/-- EXTEND_CABIN at acceptance (R66–R68). -/
def extendFirst (a : Action) (s : State) : State :=
  match a with
  | .extendCabin u m =>
    let r := s.unit u
    if r.state = .inUse ∨ r.state = .expired then
      let e := r.expiry.getD 0
      let n := extendedTo e s.clock.sec r.boundAt m
      if n ≤ e ∨ n ≤ s.clock.sec then endAction s .capped e
      else endAction (extendTo s u (clampSec n)) .ok (clampSec n)
    else endAction s .notHeld 0
  | _ => s

/-- BANK_CLEANING at acceptance (R160). -/
def cleaningFirst (a : Action) (s : State) : State :=
  match a with
  | .bankCleaning b on =>
    endAction { s with engine := { s.engine with cleaning := put s.engine.cleaning b on } } .ok 0
  | _ => s

/-- BLOCK_BAND at acceptance (R10). -/
def blockFirst (a : Action) (s : State) : State :=
  match a with
  | .blockBand b =>
    if s.engine.overlay.contains b || s.tables.blocks.contains b then endAction s .ok 0
    else if s.engine.overlay.length < Config.overlayPlaces then
      endAction { s with engine := { s.engine with overlay := s.engine.overlay ++ [b] } } .ok 0
    else endAction s .full 0
  | _ => s

/-- RELOAD_TABLES at acceptance (R14): the load begins. -/
def reloadFirst (a : Action) (s : State) : State :=
  match a with
  | .reloadTables => s.beginLoad .reload
  | _ => s

/-- RESET_BANK at acceptance (R111, R161). -/
def resetBankFirst (a : Action) (s : State) : State :=
  match a with
  | .resetBank b =>
    if (s.bank b).state = .absent then endAction s .ok BankState.absent.code else enterResetting s b
  | _ => s

/-- The report of the controller on the bank being reset. -/
def EngEvent.isResetDone (b : BankIx) : EngEvent → Bool
  | .resetDone c _ _ _ => c = b
  | _ => false

/-- RESET_BANK_DONE: the controller's report ends the action (R161, R184). -/
def resetBankDone (s : State) : State :=
  if !s.engineOn then s else
  match s.engine.runningSlot with
  | some r =>
    match r.action with
    | .resetBank b =>
      match takeFirst (EngEvent.isResetDone b) s.engine.inbox with
      | some (.resetDone _ st code count, rest) =>
        endAction (s.setInbox rest) .ok (st.code + ((code.map FaultCode.code).getD 0) * 256 + count * 65536)
      | _ => s
    | _ => s
  | none => s

/-! ### CLEAR_EVACUATION (R162) -/

/-- The cabins in EVAC_OPEN, ascending. -/
def State.evacOpenCabins (s : State) : List UnitIx := s.cabins.filter fun u => (s.unit u).state = .evacOpen

/-- CLEAR_EVACUATION at acceptance (R162). Every OPEN follow-up entry is removed, in either mode (R177). DEDUCED,
log 19. -/
def clearEvacuationFirst (a : Action) (s : State) : State :=
  match a with
  | .clearEvacuation =>
    let t := s.setFollow (s.engine.follow.filter fun e => e.2 = .toClose)
    if s.tables.options.evacMode = .level ∨ s.evacOpenCabins = [] then endAction t .notActive 0
    else listUnits t s.evacOpenCabins
  | _ => s

/-- The step of CLEAR_EVACUATION on a cabin (R162). -/
def clearStep (s : State) (u : UnitIx) : StepEnd :=
  let r := s.unit u
  if r.state ≠ .evacOpen then ⟨s, .done .ok⟩
  else if s.inHand u then ⟨s, .watchFinish⟩
  else if r.suspended then ⟨enter s u .closing, .done .ok⟩
  else ⟨handOver (enter s u .closing) u .throw .normal, .done .ok⟩

/-- The step is made and recorded, with the cabins put into CLOSING counted. -/
def clearOne (s : State) (u : UnitIx) : State :=
  record u (if (s.unit u).state = .evacOpen ∧ s.inHand u = false then 1 else 0) (clearStep s u)

/-- CLEAR_EVACUATION_STEP: the next cabin of the list (R162). -/
def clearEvacuationStep (s : State) : State :=
  if !s.engineOn then s else
  match s.engine.runningSlot with
  | some r =>
    match r.action, r.firstDue s with
    | .clearEvacuation, some u => clearOne s u
    | _, _ => s
  | none => s

/-! ### Repeated steps and outcomes (R153) -/

/-- A step is taken again for a unit. -/
def repeatStep (s : State) (a : Action) (u : UnitIx) : State :=
  match a with
  | .releaseUnit _ => releaseOne s u
  | .releaseBand b => releaseOfBand s b u
  | .openUnit _ => openOne s u
  | .clearEvacuation => clearOne s u
  | _ => s

/-- ACTION_STEP_REPEAT: the step of the first unit whose movement has left is taken again (R153). -/
def stepRepeat (s : State) : State :=
  if !s.engineOn then s else
  match s.engine.runningSlot with
  | some r =>
    if r.unitsAt .again = [] then s else
    let t := s.noteHeld
    match r.firstAgain t with
    | some u => pump (repeatStep (t.unhold (.step u)) r.action u)
    | none => t
  | none => s

/-- The first unit, in list order, with an outcome to record. DESIGN CHOICE, log 42. -/
def Running.firstOutcome (r : Running) : Option (UnitIx × Result) :=
  r.items.findSome? fun i => match i.stage with | .outcome o => some (i.unit, o) | _ => none

/-- ACTION_OUTCOME: the outcome of a watched handed movement is recorded (R153). -/
def actionOutcome (s : State) : State :=
  if !s.engineOn then s else
  match s.engine.runningSlot with
  | some r =>
    match r.firstOutcome with
    | some (u, o) => record u 0 ⟨s, .done o⟩
    | none => s
  | none => s

/-! ### The commands -/

/-- RELEASE_UNIT (R154). -/
def execReleaseUnit (s : State) : Host.Outcome State Fault Refusal := .next (accept s 1 releaseUnitFirst)

/-- RELEASE_BAND (R156). -/
def execReleaseBand (s : State) : Host.Outcome State Fault Refusal := .next (accept s 2 releaseBandFirst)

/-- RELEASE_BAND_STEP (R156). -/
def execReleaseBandStep (s : State) : Host.Outcome State Fault Refusal := .next (releaseBandStep s)

/-- OPEN_UNIT (R157). -/
def execOpenUnit (s : State) : Host.Outcome State Fault Refusal := .next (accept s 3 openUnitFirst)

/-- SET_OUT_OF_SERVICE (R158). -/
def execSetOutOfService (s : State) : Host.Outcome State Fault Refusal := .next (accept s 4 outOfServiceFirst)

/-- RETURN_TO_SERVICE (R159). -/
def execReturnToService (s : State) : Host.Outcome State Fault Refusal := .next (accept s 5 returnFirst)

/-- CLEAR_FAULT (R159). -/
def execClearFault (s : State) : Host.Outcome State Fault Refusal := .next (accept s 6 clearFaultFirst)

/-- EXTEND_CABIN (R66). -/
def execExtendCabin (s : State) : Host.Outcome State Fault Refusal := .next (accept s 7 extendFirst)

/-- BANK_CLEANING (R160). -/
def execBankCleaning (s : State) : Host.Outcome State Fault Refusal := .next (accept s 8 cleaningFirst)

/-- BLOCK_BAND (R10). -/
def execBlockBand (s : State) : Host.Outcome State Fault Refusal := .next (accept s 9 blockFirst)

/-- RELOAD_TABLES (R14). -/
def execReloadTables (s : State) : Host.Outcome State Fault Refusal := .next (accept s 10 reloadFirst)

/-- RESET_BANK (R161). -/
def execResetBank (s : State) : Host.Outcome State Fault Refusal := .next (accept s 11 resetBankFirst)

/-- RESET_BANK_DONE (R161). -/
def execResetBankDone (s : State) : Host.Outcome State Fault Refusal := .next (resetBankDone s)

/-- CLEAR_EVACUATION (R162). -/
def execClearEvacuation (s : State) : Host.Outcome State Fault Refusal := .next (accept s 12 clearEvacuationFirst)

/-- CLEAR_EVACUATION_STEP (R162). -/
def execClearEvacuationStep (s : State) : Host.Outcome State Fault Refusal := .next (clearEvacuationStep s)

/-- ACTION_STEP_REPEAT (R153). -/
def execActionStepRepeat (s : State) : Host.Outcome State Fault Refusal := .next (stepRepeat s)

/-- ACTION_OUTCOME (R153). -/
def execActionOutcome (s : State) : Host.Outcome State Fault Refusal := .next (actionOutcome s)

end Sys2Proof.Machine
end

= = =

• [Assignment]
What is needed is each line of the entries that contains the word "code".

• [Solution for this exercise]
    if (s.bank b).state = .absent then endAction s .ok BankState.absent.code else enterResetting s b
      | some (.resetDone _ st code count, rest) =>
        endAction (s.setInbox rest) .ok (st.code + ((code.map FaultCode.code).getD 0) * 256 + count * 65536)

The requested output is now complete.